Goal of the exercise:
When the line with "first key opens" appears below, start repeating lines exactly, and keep going through the line with "or index, and"; add nothing outside that span.

Data to examine:
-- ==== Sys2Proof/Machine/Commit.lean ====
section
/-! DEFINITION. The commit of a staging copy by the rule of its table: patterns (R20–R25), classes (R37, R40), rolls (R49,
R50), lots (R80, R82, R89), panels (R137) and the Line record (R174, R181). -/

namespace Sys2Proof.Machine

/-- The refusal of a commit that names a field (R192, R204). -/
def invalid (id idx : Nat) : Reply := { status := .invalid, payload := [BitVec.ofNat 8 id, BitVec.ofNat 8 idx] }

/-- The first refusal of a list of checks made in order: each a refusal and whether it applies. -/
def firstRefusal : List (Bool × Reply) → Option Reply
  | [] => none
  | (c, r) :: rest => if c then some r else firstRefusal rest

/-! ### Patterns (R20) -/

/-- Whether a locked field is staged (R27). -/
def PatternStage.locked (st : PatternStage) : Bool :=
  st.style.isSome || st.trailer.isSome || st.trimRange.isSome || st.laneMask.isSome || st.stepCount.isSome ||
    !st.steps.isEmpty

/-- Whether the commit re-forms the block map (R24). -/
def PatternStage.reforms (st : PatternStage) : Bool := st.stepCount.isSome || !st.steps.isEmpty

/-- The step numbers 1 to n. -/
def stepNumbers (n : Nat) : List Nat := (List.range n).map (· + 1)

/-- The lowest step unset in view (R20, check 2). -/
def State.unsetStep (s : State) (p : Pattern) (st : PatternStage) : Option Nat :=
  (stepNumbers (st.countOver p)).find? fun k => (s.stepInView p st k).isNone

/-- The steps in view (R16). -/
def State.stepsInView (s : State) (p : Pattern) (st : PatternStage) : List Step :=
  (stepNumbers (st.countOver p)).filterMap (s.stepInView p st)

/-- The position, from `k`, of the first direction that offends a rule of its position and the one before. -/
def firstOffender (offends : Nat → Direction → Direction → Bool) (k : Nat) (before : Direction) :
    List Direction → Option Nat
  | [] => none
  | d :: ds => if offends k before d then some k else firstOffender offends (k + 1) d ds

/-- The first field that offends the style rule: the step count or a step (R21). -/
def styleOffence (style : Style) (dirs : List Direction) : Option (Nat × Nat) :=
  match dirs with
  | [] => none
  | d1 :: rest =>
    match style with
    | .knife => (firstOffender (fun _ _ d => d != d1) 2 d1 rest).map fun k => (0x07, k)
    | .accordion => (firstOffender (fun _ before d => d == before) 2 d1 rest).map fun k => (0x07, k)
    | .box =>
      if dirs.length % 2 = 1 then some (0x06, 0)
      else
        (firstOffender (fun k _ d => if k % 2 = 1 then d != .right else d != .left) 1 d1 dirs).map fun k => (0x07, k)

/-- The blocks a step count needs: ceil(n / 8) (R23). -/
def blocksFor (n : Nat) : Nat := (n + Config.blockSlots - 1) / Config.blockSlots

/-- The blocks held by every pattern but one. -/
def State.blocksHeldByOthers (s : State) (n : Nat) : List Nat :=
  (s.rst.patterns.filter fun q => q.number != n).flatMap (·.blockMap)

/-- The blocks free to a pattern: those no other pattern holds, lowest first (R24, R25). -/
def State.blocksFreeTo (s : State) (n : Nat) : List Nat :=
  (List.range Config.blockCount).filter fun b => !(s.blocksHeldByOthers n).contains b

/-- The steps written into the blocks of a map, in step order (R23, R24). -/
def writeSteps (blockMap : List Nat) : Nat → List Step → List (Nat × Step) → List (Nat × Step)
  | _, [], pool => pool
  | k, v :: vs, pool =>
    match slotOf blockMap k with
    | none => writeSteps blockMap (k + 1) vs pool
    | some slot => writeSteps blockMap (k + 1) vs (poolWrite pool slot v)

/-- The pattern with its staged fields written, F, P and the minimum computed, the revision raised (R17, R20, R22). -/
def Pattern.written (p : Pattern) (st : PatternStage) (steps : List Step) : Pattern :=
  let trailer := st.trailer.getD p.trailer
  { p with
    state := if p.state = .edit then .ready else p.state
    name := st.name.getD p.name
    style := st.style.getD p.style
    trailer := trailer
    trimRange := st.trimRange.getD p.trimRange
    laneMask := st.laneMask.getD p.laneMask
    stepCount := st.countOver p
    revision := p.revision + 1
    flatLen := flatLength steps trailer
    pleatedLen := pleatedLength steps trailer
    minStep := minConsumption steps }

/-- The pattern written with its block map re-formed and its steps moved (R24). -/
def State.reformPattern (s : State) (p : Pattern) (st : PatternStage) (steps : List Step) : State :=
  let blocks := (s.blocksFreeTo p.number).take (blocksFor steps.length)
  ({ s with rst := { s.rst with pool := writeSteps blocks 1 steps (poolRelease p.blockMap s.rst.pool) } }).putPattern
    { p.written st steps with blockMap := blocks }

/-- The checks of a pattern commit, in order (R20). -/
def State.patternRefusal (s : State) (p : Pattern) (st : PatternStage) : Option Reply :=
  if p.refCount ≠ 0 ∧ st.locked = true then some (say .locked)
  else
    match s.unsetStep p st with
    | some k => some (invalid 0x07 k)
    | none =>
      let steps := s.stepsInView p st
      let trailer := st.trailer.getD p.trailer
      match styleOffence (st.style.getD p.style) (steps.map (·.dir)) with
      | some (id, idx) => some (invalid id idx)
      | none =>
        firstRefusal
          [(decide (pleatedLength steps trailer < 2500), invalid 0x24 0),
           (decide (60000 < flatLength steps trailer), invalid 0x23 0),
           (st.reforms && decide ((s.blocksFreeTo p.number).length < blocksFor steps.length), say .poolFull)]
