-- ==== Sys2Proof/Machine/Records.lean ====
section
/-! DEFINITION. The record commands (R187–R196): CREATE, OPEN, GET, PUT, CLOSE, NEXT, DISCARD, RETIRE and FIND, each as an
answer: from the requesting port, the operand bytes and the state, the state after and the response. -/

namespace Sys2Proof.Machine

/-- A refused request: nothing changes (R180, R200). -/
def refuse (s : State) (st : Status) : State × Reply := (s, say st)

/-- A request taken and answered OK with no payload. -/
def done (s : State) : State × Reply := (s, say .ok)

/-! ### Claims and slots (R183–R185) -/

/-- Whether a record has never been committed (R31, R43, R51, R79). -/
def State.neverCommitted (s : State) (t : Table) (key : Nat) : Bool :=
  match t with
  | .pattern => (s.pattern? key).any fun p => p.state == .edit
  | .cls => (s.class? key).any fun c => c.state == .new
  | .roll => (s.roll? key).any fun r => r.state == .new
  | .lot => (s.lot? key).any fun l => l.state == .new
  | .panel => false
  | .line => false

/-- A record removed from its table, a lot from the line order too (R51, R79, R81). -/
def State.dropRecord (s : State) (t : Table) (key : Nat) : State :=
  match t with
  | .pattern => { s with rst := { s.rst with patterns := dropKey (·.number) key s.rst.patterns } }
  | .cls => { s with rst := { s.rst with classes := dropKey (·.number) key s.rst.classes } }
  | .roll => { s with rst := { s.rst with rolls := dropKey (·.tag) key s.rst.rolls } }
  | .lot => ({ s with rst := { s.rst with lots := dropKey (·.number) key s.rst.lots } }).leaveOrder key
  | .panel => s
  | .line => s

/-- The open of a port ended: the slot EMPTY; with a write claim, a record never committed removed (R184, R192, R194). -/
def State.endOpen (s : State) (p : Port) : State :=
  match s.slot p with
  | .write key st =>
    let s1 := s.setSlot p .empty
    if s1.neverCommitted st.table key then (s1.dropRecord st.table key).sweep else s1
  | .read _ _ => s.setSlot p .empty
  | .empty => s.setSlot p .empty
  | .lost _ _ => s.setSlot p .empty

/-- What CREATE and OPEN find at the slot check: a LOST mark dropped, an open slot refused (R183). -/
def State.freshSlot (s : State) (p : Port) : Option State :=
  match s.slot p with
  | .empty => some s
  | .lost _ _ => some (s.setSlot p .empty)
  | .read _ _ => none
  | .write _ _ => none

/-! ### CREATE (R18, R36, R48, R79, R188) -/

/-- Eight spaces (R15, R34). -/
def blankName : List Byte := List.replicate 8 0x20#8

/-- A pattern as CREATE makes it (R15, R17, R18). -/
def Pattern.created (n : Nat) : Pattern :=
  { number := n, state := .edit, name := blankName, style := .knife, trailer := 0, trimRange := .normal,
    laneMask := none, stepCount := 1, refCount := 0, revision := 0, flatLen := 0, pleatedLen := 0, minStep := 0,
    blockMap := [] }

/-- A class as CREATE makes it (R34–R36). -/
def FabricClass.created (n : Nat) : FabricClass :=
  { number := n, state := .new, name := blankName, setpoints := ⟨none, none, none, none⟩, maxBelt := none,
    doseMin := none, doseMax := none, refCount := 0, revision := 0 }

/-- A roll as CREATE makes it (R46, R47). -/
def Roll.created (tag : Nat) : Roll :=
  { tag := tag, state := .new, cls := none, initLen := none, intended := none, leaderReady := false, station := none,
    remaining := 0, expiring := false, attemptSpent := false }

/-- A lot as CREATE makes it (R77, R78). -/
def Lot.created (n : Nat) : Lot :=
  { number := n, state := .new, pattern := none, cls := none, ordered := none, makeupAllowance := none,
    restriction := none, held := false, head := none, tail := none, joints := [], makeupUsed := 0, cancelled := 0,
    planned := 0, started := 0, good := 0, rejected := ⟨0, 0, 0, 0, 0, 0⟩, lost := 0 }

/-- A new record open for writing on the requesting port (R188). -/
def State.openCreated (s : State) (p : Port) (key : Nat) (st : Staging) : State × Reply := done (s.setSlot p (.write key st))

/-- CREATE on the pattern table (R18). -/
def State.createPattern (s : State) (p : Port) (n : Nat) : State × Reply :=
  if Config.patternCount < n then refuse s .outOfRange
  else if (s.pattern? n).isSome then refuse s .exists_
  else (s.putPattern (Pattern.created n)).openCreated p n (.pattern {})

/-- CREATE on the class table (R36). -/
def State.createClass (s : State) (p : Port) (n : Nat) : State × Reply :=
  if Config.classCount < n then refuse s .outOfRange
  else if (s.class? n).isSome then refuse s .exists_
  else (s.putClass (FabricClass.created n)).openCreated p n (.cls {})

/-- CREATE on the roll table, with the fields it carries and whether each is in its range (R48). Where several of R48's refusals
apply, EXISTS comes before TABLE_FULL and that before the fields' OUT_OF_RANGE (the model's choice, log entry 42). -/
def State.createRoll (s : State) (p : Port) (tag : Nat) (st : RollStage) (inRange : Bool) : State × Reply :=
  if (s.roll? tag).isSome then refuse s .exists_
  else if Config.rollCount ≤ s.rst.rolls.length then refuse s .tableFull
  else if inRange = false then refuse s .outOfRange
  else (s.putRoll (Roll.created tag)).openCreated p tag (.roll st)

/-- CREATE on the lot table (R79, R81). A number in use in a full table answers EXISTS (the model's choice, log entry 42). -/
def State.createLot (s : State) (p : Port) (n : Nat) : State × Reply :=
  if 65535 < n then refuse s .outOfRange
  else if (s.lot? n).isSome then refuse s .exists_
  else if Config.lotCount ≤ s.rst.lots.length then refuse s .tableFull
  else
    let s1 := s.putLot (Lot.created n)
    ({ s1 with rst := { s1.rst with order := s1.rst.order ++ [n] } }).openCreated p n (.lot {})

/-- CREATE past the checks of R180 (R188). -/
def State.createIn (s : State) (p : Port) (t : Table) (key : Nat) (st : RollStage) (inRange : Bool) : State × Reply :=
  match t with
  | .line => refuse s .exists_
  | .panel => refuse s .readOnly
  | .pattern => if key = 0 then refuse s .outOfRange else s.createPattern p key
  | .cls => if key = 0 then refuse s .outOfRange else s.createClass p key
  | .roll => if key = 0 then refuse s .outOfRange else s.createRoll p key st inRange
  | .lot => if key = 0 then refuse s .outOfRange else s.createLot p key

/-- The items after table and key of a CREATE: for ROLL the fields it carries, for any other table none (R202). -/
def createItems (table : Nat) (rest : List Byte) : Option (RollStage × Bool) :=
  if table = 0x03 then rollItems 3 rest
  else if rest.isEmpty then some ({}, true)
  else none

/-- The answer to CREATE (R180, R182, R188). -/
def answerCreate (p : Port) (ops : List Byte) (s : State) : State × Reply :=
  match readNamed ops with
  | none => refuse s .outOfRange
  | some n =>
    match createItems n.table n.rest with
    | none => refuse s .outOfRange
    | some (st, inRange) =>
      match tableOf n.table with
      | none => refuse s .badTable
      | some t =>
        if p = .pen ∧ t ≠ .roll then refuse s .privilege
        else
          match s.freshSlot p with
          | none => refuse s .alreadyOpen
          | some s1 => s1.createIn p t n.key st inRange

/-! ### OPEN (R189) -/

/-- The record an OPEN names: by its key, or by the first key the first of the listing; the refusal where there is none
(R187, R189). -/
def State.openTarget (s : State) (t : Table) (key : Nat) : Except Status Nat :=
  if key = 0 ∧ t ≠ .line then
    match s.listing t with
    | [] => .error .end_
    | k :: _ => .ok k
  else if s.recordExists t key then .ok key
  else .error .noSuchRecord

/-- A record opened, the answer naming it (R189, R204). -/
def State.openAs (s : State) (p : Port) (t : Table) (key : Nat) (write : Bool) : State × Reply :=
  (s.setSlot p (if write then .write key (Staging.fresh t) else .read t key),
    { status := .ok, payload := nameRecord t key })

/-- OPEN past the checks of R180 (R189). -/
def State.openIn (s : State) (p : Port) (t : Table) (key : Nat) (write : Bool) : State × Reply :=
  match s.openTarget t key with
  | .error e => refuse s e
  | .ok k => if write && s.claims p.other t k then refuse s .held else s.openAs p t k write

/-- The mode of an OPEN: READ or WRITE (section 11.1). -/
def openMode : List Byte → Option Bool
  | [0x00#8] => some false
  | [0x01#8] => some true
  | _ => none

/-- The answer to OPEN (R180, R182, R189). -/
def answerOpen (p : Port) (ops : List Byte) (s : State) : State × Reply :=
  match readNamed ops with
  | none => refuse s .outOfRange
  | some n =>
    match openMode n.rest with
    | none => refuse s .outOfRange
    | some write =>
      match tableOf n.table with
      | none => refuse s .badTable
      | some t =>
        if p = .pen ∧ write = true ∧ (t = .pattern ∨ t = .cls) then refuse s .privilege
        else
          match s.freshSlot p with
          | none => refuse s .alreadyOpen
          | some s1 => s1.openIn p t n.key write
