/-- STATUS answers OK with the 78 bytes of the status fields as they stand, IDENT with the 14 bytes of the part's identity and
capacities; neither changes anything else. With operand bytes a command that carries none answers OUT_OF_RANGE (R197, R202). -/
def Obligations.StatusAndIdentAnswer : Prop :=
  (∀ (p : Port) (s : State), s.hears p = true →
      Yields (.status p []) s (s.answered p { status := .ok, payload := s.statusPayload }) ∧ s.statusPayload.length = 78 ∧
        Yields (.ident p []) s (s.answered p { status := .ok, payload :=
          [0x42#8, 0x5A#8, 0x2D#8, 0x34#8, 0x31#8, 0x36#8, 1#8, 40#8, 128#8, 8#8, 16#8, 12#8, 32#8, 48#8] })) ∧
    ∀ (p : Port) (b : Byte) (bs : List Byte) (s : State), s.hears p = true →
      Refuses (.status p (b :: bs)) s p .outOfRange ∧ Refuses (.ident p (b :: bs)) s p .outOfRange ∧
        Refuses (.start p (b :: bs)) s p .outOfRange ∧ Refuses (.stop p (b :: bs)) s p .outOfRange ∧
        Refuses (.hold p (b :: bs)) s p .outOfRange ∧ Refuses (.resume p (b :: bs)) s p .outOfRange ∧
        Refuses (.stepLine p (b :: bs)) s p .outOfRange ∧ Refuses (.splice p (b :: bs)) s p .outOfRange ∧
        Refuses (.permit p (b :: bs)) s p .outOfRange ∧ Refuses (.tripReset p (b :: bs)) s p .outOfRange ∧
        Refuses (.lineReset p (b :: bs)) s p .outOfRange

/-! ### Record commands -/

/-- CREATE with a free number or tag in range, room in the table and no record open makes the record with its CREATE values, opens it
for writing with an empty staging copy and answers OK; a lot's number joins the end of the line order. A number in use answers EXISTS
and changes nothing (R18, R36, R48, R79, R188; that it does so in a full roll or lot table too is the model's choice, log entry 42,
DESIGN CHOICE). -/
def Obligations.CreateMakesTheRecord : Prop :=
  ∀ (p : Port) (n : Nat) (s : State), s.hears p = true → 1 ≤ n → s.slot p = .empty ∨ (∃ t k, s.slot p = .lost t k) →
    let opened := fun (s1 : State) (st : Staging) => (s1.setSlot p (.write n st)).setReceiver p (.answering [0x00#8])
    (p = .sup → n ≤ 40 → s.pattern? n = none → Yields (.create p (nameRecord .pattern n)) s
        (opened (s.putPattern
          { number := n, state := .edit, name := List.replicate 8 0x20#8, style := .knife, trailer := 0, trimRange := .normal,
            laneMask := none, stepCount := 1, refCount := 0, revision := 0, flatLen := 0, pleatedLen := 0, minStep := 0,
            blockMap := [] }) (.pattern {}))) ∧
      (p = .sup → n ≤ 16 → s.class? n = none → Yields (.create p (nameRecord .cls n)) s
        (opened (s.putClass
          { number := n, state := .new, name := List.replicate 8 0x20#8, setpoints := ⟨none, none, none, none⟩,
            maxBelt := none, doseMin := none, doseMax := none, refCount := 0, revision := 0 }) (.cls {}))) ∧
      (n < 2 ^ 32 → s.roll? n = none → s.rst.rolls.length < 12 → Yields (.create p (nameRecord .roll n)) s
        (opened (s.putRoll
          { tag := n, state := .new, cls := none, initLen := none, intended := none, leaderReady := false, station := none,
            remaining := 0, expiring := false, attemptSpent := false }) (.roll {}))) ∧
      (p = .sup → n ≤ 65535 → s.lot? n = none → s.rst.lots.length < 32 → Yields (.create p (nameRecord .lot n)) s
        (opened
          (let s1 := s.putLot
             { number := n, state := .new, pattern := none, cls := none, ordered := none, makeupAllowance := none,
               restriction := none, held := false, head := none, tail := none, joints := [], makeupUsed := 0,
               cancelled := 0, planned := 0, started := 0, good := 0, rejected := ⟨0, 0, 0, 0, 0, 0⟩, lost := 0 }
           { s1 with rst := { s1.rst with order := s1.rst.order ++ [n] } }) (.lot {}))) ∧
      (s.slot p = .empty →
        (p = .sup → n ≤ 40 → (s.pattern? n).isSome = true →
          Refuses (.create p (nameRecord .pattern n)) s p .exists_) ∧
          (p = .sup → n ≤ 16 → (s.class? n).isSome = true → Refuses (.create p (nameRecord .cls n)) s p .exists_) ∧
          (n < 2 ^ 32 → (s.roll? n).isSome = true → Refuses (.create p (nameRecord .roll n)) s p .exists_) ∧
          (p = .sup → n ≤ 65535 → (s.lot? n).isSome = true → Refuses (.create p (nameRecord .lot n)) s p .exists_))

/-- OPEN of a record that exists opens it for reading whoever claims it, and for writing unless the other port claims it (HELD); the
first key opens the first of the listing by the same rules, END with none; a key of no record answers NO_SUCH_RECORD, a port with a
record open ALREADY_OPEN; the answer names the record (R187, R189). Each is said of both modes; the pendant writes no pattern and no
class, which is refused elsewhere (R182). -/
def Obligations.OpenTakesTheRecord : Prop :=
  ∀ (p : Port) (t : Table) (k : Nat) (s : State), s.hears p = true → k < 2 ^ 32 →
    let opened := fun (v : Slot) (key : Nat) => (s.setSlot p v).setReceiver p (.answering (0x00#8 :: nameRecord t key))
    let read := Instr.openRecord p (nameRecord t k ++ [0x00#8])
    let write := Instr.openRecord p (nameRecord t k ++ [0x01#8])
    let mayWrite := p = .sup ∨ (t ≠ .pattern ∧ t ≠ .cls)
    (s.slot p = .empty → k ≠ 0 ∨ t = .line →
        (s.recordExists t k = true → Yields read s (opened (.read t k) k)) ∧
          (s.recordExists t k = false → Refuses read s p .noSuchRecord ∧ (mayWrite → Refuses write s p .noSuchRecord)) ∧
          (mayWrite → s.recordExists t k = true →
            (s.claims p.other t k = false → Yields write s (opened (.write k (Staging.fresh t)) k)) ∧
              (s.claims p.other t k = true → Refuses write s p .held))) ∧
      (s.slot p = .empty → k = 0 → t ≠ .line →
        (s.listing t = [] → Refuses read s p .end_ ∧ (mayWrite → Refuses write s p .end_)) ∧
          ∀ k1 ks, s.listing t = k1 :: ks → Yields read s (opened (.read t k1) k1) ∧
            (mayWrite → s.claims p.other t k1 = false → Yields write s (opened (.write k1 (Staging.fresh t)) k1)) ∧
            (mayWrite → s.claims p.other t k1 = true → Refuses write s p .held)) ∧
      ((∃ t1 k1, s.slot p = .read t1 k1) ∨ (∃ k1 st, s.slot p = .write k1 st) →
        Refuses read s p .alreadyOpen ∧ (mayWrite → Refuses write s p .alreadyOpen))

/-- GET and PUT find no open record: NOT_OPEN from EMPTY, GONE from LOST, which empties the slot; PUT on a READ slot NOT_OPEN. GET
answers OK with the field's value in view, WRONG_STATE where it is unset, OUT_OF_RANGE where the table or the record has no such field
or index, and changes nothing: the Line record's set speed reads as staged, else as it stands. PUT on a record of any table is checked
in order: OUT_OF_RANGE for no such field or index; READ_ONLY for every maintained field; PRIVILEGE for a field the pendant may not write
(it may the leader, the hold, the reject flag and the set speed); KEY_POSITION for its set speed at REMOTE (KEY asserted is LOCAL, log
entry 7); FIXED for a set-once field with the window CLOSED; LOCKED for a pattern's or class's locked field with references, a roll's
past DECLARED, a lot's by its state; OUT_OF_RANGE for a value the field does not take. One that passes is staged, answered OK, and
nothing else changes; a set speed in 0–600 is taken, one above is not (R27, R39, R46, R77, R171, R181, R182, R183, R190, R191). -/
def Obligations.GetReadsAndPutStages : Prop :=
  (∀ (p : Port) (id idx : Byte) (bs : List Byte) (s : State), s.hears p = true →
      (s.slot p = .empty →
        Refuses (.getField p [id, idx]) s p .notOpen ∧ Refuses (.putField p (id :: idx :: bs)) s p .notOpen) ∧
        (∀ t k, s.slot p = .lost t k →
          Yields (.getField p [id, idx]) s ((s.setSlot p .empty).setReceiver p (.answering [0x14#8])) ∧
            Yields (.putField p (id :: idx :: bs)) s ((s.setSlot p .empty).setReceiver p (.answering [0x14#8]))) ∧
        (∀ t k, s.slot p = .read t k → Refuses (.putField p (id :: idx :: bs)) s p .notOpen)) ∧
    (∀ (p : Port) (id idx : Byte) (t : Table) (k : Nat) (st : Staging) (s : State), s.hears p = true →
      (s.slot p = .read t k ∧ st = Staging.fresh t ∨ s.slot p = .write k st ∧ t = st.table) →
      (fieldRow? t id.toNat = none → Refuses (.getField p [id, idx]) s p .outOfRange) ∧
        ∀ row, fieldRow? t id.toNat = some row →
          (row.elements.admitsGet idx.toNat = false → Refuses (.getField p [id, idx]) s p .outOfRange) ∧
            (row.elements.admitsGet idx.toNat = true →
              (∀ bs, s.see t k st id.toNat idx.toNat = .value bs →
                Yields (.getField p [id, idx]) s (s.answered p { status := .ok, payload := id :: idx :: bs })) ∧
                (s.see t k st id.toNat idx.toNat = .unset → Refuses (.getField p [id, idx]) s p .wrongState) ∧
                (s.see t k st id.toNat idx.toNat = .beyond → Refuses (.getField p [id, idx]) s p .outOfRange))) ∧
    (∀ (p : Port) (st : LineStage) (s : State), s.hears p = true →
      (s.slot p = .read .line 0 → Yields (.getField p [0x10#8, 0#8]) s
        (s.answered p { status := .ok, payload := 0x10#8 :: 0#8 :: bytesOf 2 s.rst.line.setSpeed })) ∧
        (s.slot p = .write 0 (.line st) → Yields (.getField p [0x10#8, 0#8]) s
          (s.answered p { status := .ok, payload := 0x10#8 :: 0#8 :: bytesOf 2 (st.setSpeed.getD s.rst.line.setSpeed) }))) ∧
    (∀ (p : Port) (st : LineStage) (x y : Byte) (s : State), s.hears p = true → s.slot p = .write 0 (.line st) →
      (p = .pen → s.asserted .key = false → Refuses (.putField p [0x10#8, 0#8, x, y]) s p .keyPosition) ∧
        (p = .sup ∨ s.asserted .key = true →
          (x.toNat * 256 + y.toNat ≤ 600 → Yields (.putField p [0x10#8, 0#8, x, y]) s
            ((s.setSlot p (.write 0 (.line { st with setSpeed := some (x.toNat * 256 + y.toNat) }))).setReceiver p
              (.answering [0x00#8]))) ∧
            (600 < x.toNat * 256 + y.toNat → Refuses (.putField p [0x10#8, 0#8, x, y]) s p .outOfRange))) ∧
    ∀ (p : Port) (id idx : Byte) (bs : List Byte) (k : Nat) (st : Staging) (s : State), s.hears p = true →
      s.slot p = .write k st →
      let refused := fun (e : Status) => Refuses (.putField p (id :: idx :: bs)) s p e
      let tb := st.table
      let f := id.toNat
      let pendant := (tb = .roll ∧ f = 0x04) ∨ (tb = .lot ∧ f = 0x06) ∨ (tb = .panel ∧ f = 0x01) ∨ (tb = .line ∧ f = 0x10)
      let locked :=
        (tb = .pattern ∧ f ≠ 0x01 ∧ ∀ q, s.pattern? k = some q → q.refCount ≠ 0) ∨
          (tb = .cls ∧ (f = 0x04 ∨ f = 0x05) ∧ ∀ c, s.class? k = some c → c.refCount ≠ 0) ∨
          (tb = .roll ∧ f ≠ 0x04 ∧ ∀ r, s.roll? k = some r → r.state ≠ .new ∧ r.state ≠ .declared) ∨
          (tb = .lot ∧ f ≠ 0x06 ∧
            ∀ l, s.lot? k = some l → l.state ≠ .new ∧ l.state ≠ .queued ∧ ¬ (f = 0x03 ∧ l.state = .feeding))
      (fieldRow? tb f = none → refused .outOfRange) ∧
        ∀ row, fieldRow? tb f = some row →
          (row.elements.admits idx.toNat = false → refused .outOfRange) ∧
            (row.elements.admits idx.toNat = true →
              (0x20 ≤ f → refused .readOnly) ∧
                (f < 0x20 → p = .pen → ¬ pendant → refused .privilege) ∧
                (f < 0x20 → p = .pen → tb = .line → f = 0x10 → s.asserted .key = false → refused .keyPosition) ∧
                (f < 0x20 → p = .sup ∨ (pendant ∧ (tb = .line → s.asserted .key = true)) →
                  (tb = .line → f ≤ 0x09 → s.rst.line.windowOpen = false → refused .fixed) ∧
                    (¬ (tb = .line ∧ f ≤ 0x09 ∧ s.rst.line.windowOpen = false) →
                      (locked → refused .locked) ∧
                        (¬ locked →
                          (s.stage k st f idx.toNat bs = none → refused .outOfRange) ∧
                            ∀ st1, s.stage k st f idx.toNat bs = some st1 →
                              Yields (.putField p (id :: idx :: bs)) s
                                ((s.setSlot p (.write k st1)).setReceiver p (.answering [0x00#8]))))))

Solution for this exercise:
first key opens the first of the listing by the same rules, END with none; a key of no record answers NO_SUCH_RECORD, a port with a
record open ALREADY_OPEN; the answer names the record (R187, R189). Each is said of both modes; the pendant writes no pattern and no
class, which is refused elsewhere (R182). -/
def Obligations.OpenTakesTheRecord : Prop :=
  ∀ (p : Port) (t : Table) (k : Nat) (s : State), s.hears p = true → k < 2 ^ 32 →
    let opened := fun (v : Slot) (key : Nat) => (s.setSlot p v).setReceiver p (.answering (0x00#8 :: nameRecord t key))
    let read := Instr.openRecord p (nameRecord t k ++ [0x00#8])
    let write := Instr.openRecord p (nameRecord t k ++ [0x01#8])
    let mayWrite := p = .sup ∨ (t ≠ .pattern ∧ t ≠ .cls)
    (s.slot p = .empty → k ≠ 0 ∨ t = .line →
        (s.recordExists t k = true → Yields read s (opened (.read t k) k)) ∧
          (s.recordExists t k = false → Refuses read s p .noSuchRecord ∧ (mayWrite → Refuses write s p .noSuchRecord)) ∧
          (mayWrite → s.recordExists t k = true →
            (s.claims p.other t k = false → Yields write s (opened (.write k (Staging.fresh t)) k)) ∧
              (s.claims p.other t k = true → Refuses write s p .held))) ∧
      (s.slot p = .empty → k = 0 → t ≠ .line →
        (s.listing t = [] → Refuses read s p .end_ ∧ (mayWrite → Refuses write s p .end_)) ∧
          ∀ k1 ks, s.listing t = k1 :: ks → Yields read s (opened (.read t k1) k1) ∧
            (mayWrite → s.claims p.other t k1 = false → Yields write s (opened (.write k1 (Staging.fresh t)) k1)) ∧
            (mayWrite → s.claims p.other t k1 = true → Refuses write s p .held)) ∧
      ((∃ t1 k1, s.slot p = .read t1 k1) ∨ (∃ k1 st, s.slot p = .write k1 st) →
        Refuses read s p .alreadyOpen ∧ (mayWrite → Refuses write s p .alreadyOpen))

/-- GET and PUT find no open record: NOT_OPEN from EMPTY, GONE from LOST, which empties the slot; PUT on a READ slot NOT_OPEN. GET
answers OK with the field's value in view, WRONG_STATE where it is unset, OUT_OF_RANGE where the table or the record has no such field
or index, and changes nothing: the Line record's set speed reads as staged, else as it stands. PUT on a record of any table is checked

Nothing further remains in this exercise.